Stiffness in the shoulder can be the result of the diagnoses described above, such as impingement syndrome, calcific tendinitis, shoulder instability, or rotator cuff rupture.
Most frequently, however, “frozen shoulder” appears as an independent diagnosis. The cause has been attributed to endogenous factors like hormonal changes (menopause) or ailments like diabetes and thyroid disease. The capsule progressively shrinks, with increasing and usually very painful limitation on movement. In all cases long-term conservative treatment (physical therapy, medications) should be tried extensively. If this treatment should turn out to be unsuccessful, the shoulder can be operated on.

Operative technique
The joint is gently stretched under arthroscopy. In particularly recalcitrant cases, the capsule can be split and a partial removal of the joint membrane (synovectomy) may be necessary.

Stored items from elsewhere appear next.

/-! ### Fields after `modCore` -/

@[simp] theorem State.modCore_tasks (s : State) (c : Nat) (f : Core → Core) : (s.modCore c f).tasks = s.tasks := rfl
@[simp] theorem State.modCore_cores (s : State) (c : Nat) (f : Core → Core) : (s.modCore c f).cores = tput s.cores c (f (s.core c)) := rfl
@[simp] theorem State.modCore_quads (s : State) (c : Nat) (f : Core → Core) : (s.modCore c f).quads = s.quads := rfl
@[simp] theorem State.modCore_dies (s : State) (c : Nat) (f : Core → Core) : (s.modCore c f).dies = s.dies := rfl
@[simp] theorem State.modCore_l2 (s : State) (c : Nat) (f : Core → Core) : (s.modCore c f).l2 = s.l2 := rfl
@[simp] theorem State.modCore_l2Partitioned (s : State) (c : Nat) (f : Core → Core) : (s.modCore c f).l2Partitioned = s.l2Partitioned := rfl
@[simp] theorem State.modCore_hot (s : State) (c : Nat) (f : Core → Core) : (s.modCore c f).hot = s.hot := rfl
@[simp] theorem State.modCore_invalidated (s : State) (c : Nat) (f : Core → Core) : (s.modCore c f).invalidated = s.invalidated := rfl
@[simp] theorem State.modCore_merges (s : State) (c : Nat) (f : Core → Core) : (s.modCore c f).merges = s.merges := rfl
@[simp] theorem State.modCore_windows (s : State) (c : Nat) (f : Core → Core) : (s.modCore c f).windows = s.windows := rfl
@[simp] theorem State.modCore_hbm (s : State) (c : Nat) (f : Core → Core) : (s.modCore c f).hbm = s.hbm := rfl
@[simp] theorem State.modCore_queues (s : State) (c : Nat) (f : Core → Core) : (s.modCore c f).queues = s.queues := rfl
@[simp] theorem State.modCore_parkedRecs (s : State) (c : Nat) (f : Core → Core) : (s.modCore c f).parkedRecs = s.parkedRecs := rfl
@[simp] theorem State.modCore_path (s : State) (c : Nat) (f : Core → Core) : (s.modCore c f).path = s.path := rfl
@[simp] theorem State.modCore_hist (s : State) (c : Nat) (f : Core → Core) : (s.modCore c f).hist = s.hist := rfl
@[simp] theorem State.modCore_views (s : State) (c : Nat) (f : Core → Core) : (s.modCore c f).views = s.views := rfl
@[simp] theorem State.modCore_atSwitch (s : State) (c : Nat) (f : Core → Core) : (s.modCore c f).atSwitch = s.atSwitch := rfl
@[simp] theorem State.modCore_msgs (s : State) (c : Nat) (f : Core → Core) : (s.modCore c f).msgs = s.msgs := rfl
@[simp] theorem State.modCore_nextId (s : State) (c : Nat) (f : Core → Core) : (s.modCore c f).nextId = s.nextId := rfl
@[simp] theorem State.modCore_tlbs (s : State) (c : Nat) (f : Core → Core) : (s.modCore c f).tlbs = s.tlbs := rfl
@[simp] theorem State.modCore_attrs (s : State) (c : Nat) (f : Core → Core) : (s.modCore c f).attrs = s.attrs := rfl
@[simp] theorem State.modCore_peers (s : State) (c : Nat) (f : Core → Core) : (s.modCore c f).peers = s.peers := rfl
@[simp] theorem State.modCore_mqHead (s : State) (c : Nat) (f : Core → Core) : (s.modCore c f).mqHead = s.mqHead := rfl
@[simp] theorem State.modCore_mqTail (s : State) (c : Nat) (f : Core → Core) : (s.modCore c f).mqTail = s.mqTail := rfl
@[simp] theorem State.modCore_mqOvf (s : State) (c : Nat) (f : Core → Core) : (s.modCore c f).mqOvf = s.mqOvf := rfl
@[simp] theorem State.modCore_owed (s : State) (c : Nat) (f : Core → Core) : (s.modCore c f).owed = s.owed := rfl
@[simp] theorem State.modCore_faultQ (s : State) (c : Nat) (f : Core → Core) : (s.modCore c f).faultQ = s.faultQ := rfl
@[simp] theorem State.modCore_notices (s : State) (c : Nat) (f : Core → Core) : (s.modCore c f).notices = s.notices := rfl
@[simp] theorem State.modCore_jobs (s : State) (c : Nat) (f : Core → Core) : (s.modCore c f).jobs = s.jobs := rfl
@[simp] theorem State.modCore_grids (s : State) (c : Nat) (f : Core → Core) : (s.modCore c f).grids = s.grids := rfl
@[simp] theorem State.modCore_teams (s : State) (c : Nat) (f : Core → Core) : (s.modCore c f).teams = s.teams := rfl
@[simp] theorem State.modCore_swaps (s : State) (c : Nat) (f : Core → Core) : (s.modCore c f).swaps = s.swaps := rfl
@[simp] theorem State.modCore_pkgBars (s : State) (c : Nat) (f : Core → Core) : (s.modCore c f).pkgBars = s.pkgBars := rfl
@[simp] theorem State.modCore_podBars (s : State) (c : Nat) (f : Core → Core) : (s.modCore c f).podBars = s.podBars := rfl
@[simp] theorem State.modCore_colls (s : State) (c : Nat) (f : Core → Core) : (s.modCore c f).colls = s.colls := rfl
@[simp] theorem State.modCore_collSeq (s : State) (c : Nat) (f : Core → Core) : (s.modCore c f).collSeq = s.collSeq := rfl
@[simp] theorem State.modCore_raises (s : State) (c : Nat) (f : Core → Core) : (s.modCore c f).raises = s.raises := rfl
@[simp] theorem State.modCore_boot (s : State) (c : Nat) (f : Core → Core) : (s.modCore c f).boot = s.boot := rfl
@[simp] theorem State.modCore_image (s : State) (c : Nat) (f : Core → Core) : (s.modCore c f).image = s.image := rfl
@[simp] theorem State.modCore_conf (s : State) (c : Nat) (f : Core → Core) : (s.modCore c f).conf = s.conf := rfl
@[simp] theorem State.modCore_rollback (s : State) (c : Nat) (f : Core → Core) : (s.modCore c f).rollback = s.rollback := rfl
@[simp] theorem State.modCore_tardar (s : State) (c : Nat) (f : Core → Core) : (s.modCore c f).tardar = s.tardar := rfl
@[simp] theorem State.modCore_wbase (s : State) (c : Nat) (f : Core → Core) : (s.modCore c f).wbase = s.wbase := rfl
@[simp] theorem State.modCore_svcTrace (s : State) (c : Nat) (f : Core → Core) : (s.modCore c f).svcTrace = s.svcTrace := rfl
@[simp] theorem State.modCore_hostReplies (s : State) (c : Nat) (f : Core → Core) : (s.modCore c f).hostReplies = s.hostReplies := rfl
@[simp] theorem State.modCore_halfClock (s : State) (c : Nat) (f : Core → Core) : (s.modCore c f).halfClock = s.halfClock := rfl
@[simp] theorem State.modCore_links (s : State) (c : Nat) (f : Core → Core) : (s.modCore c f).links = s.links := rfl
@[simp] theorem State.modCore_unreachable (s : State) (c : Nat) (f : Core → Core) : (s.modCore c f).unreachable = s.unreachable := rfl
@[simp] theorem State.modCore_peerMem (s : State) (c : Nat) (f : Core → Core) : (s.modCore c f).peerMem = s.peerMem := rfl
@[simp] theorem State.modCore_moves (s : State) (c : Nat) (f : Core → Core) : (s.modCore c f).moves = s.moves := rfl
@[simp] theorem State.modCore_pkg (s : State) (c : Nat) (f : Core → Core) : (s.modCore c f).pkg = s.pkg := rfl
@[simp] theorem State.modCore_cycle (s : State) (c : Nat) (f : Core → Core) : (s.modCore c f).cycle = s.cycle := rfl
@[simp] theorem State.modCore_focus (s : State) (c : Nat) (f : Core → Core) : (s.modCore c f).focus = s.focus := rfl
@[simp] theorem State.modCore_schedule (s : State) (c : Nat) (f : Core → Core) : (s.modCore c f).schedule = s.schedule := rfl
@[simp] theorem State.modCore_choices (s : State) (c : Nat) (f : Core → Core) : (s.modCore c f).choices = s.choices := rfl
@[simp] theorem State.modCore_tick (s : State) (c : Nat) (f : Core → Core) : (s.modCore c f).tick = s.tick := rfl
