theorem EncodedLength.clz (a0 a1 : Gpr) : EncodedLength.Statement (.clz a0 a1) :=
  encodedLength_of_word rfl

theorem EncodedLength.ctz (a0 a1 : Gpr) : EncodedLength.Statement (.ctz a0 a1) :=
  encodedLength_of_word rfl

theorem EncodedLength.popc (a0 a1 : Gpr) : EncodedLength.Statement (.popc a0 a1) :=
  encodedLength_of_word rfl

theorem EncodedLength.zext (a0 a1 : Gpr) (a2 a3 : BitVec 6) : EncodedLength.Statement (.zext a0 a1 a2 a3) :=
  encodedLength_of_word rfl

theorem EncodedLength.sext (a0 a1 : Gpr) (a2 a3 : BitVec 6) : EncodedLength.Statement (.sext a0 a1 a2 a3) :=
  encodedLength_of_word rfl

theorem EncodedLength.ins (a0 a1 : Gpr) (a2 a3 : BitVec 6) : EncodedLength.Statement (.ins a0 a1 a2 a3) :=
  encodedLength_of_word rfl

theorem EncodedLength.ext (a0 a1 a2 : Gpr) : EncodedLength.Statement (.ext a0 a1 a2) :=
  encodedLength_of_word rfl

theorem EncodedLength.cmp (a0 a1 a2 : Gpr) (a3 : BitVec 4) : EncodedLength.Statement (.cmp a0 a1 a2 a3) :=
  encodedLength_of_word rfl

theorem EncodedLength.sel (a0 a1 a2 : Gpr) : EncodedLength.Statement (.sel a0 a1 a2) :=
  encodedLength_of_word rfl

theorem EncodedLength.ptag (a0 a1 a2 : Gpr) : EncodedLength.Statement (.ptag a0 a1 a2) :=
  encodedLength_of_word rfl

theorem EncodedLength.pfmt (a0 a1 : Gpr) : EncodedLength.Statement (.pfmt a0 a1) :=
  encodedLength_of_word rfl

theorem EncodedLength.padd (a0 a1 a2 : Gpr) : EncodedLength.Statement (.padd a0 a1 a2) :=
  encodedLength_of_word rfl

theorem EncodedLength.pstrip (a0 a1 : Gpr) : EncodedLength.Statement (.pstrip a0 a1) :=
  encodedLength_of_word rfl

theorem EncodedLength.addi (a0 a1 : Gpr) (a2 : BitVec 14) : EncodedLength.Statement (.addi a0 a1 a2) :=
  encodedLength_of_word rfl

theorem EncodedLength.addiPrefixed (a0 a1 : Gpr) (a2 : BitVec 34) : EncodedLength.Statement (.addiPrefixed a0 a1 a2) := by
  refine encodedLength_of_pair rfl ?_ ?_ <;> omega

theorem EncodedLength.shli (a0 a1 : Gpr) (a2 : BitVec 6) : EncodedLength.Statement (.shli a0 a1 a2) :=
  encodedLength_of_word rfl

theorem EncodedLength.shri (a0 a1 : Gpr) (a2 : BitVec 6) : EncodedLength.Statement (.shri a0 a1 a2) :=
  encodedLength_of_word rfl

theorem EncodedLength.sari (a0 a1 : Gpr) (a2 : BitVec 6) : EncodedLength.Statement (.sari a0 a1 a2) :=
  encodedLength_of_word rfl

theorem EncodedLength.ldi (a0 : Gpr) (a1 : BitVec 20) : EncodedLength.Statement (.ldi a0 a1) :=
  encodedLength_of_word rfl

theorem EncodedLength.ldiPrefixed (a0 : Gpr) (a1 : BitVec 40) : EncodedLength.Statement (.ldiPrefixed a0 a1) := by
  refine encodedLength_of_pair rfl ?_ ?_ <;> omega

theorem EncodedLength.ldih (a0 : Gpr) (a1 : BitVec 20) : EncodedLength.Statement (.ldih a0 a1) :=
  encodedLength_of_word rfl

theorem EncodedLength.br (a0 : BitVec 26) : EncodedLength.Statement (.br a0) :=
  encodedLength_of_word rfl

theorem EncodedLength.jal (a0 : Gpr) (a1 : BitVec 20) : EncodedLength.Statement (.jal a0 a1) :=
  encodedLength_of_word rfl

theorem EncodedLength.bc (a0 a1 : Gpr) (a2 : BitVec 4) (a3 : BitVec 10) : EncodedLength.Statement (.bc a0 a1 a2 a3) :=
  encodedLength_of_word rfl

theorem EncodedLength.bz (a0 : Gpr) (a1 : BitVec 17) : EncodedLength.Statement (.bz a0 a1) :=
  encodedLength_of_word rfl

theorem EncodedLength.bnz (a0 : Gpr) (a1 : BitVec 17) : EncodedLength.Statement (.bnz a0 a1) :=
  encodedLength_of_word rfl

theorem EncodedLength.loop (a0 : Gpr) (a1 : BitVec 17) : EncodedLength.Statement (.loop a0 a1) :=
  encodedLength_of_word rfl

theorem EncodedLength.jr (a0 : Gpr) (a1 : BitVec 17) : EncodedLength.Statement (.jr a0 a1) :=
  encodedLength_of_word rfl

theorem EncodedLength.ret (a0 : Gpr) : EncodedLength.Statement (.ret a0) :=
  encodedLength_of_word rfl

theorem EncodedLength.rep (a0 : Gpr) (a1 : BitVec 4) (a2 a3 a4 : BitVec 2) : EncodedLength.Statement (.rep a0 a1 a2 a3 a4) :=
  encodedLength_of_word rfl

theorem EncodedLength.fork (a0 a1 a2 : Gpr) : EncodedLength.Statement (.fork a0 a1 a2) :=
  encodedLength_of_word rfl

theorem EncodedLength.join (a0 a1 : Gpr) : EncodedLength.Statement (.join a0 a1) :=
  encodedLength_of_word rfl

theorem EncodedLength.joinT (a0 a1 : Gpr) : EncodedLength.Statement (.joinT a0 a1) :=
  encodedLength_of_word rfl

theorem EncodedLength.spawn (a0 a1 a2 : Gpr) : EncodedLength.Statement (.spawn a0 a1 a2) :=
  encodedLength_of_word rfl

theorem EncodedLength.yield : EncodedLength.Statement (.yield) :=
  encodedLength_of_word rfl

theorem EncodedLength.endTask : EncodedLength.Statement (.endTask) :=
  encodedLength_of_word rfl

theorem EncodedLength.nop : EncodedLength.Statement (.nop) :=
  encodedLength_of_word rfl

theorem EncodedLength.wait (a0 a1 : Gpr) : EncodedLength.Statement (.wait a0 a1) :=
  encodedLength_of_word rfl

theorem EncodedLength.waitv (a0 a1 a2 : Gpr) : EncodedLength.Statement (.waitv a0 a1 a2) :=
  encodedLength_of_word rfl

theorem EncodedLength.commit : EncodedLength.Statement (.commit) :=
  encodedLength_of_word rfl

theorem EncodedLength.mfc (a0 a1 : Gpr) : EncodedLength.Statement (.mfc a0 a1) :=
  encodedLength_of_word rfl

theorem EncodedLength.mtc (a0 a1 : Gpr) : EncodedLength.Statement (.mtc a0 a1) :=
  encodedLength_of_word rfl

Rehabilitation after shoulder operations is estimated to take about 3 to 4 months. Post-operative treatment calls for early functioning, without a long period of immobilization of the arm. As early as the day of the operation, we begin with gentle mobilization in order to avoid clumping in the joint. The patient must carry out the post-operative treatment in a disciplined fashion in order to achieve good functional results and freedom from pain. In some cases, we also use a motorized splint for passive movement of the shoulder. Taking medications to reduce inflammation is often necessary.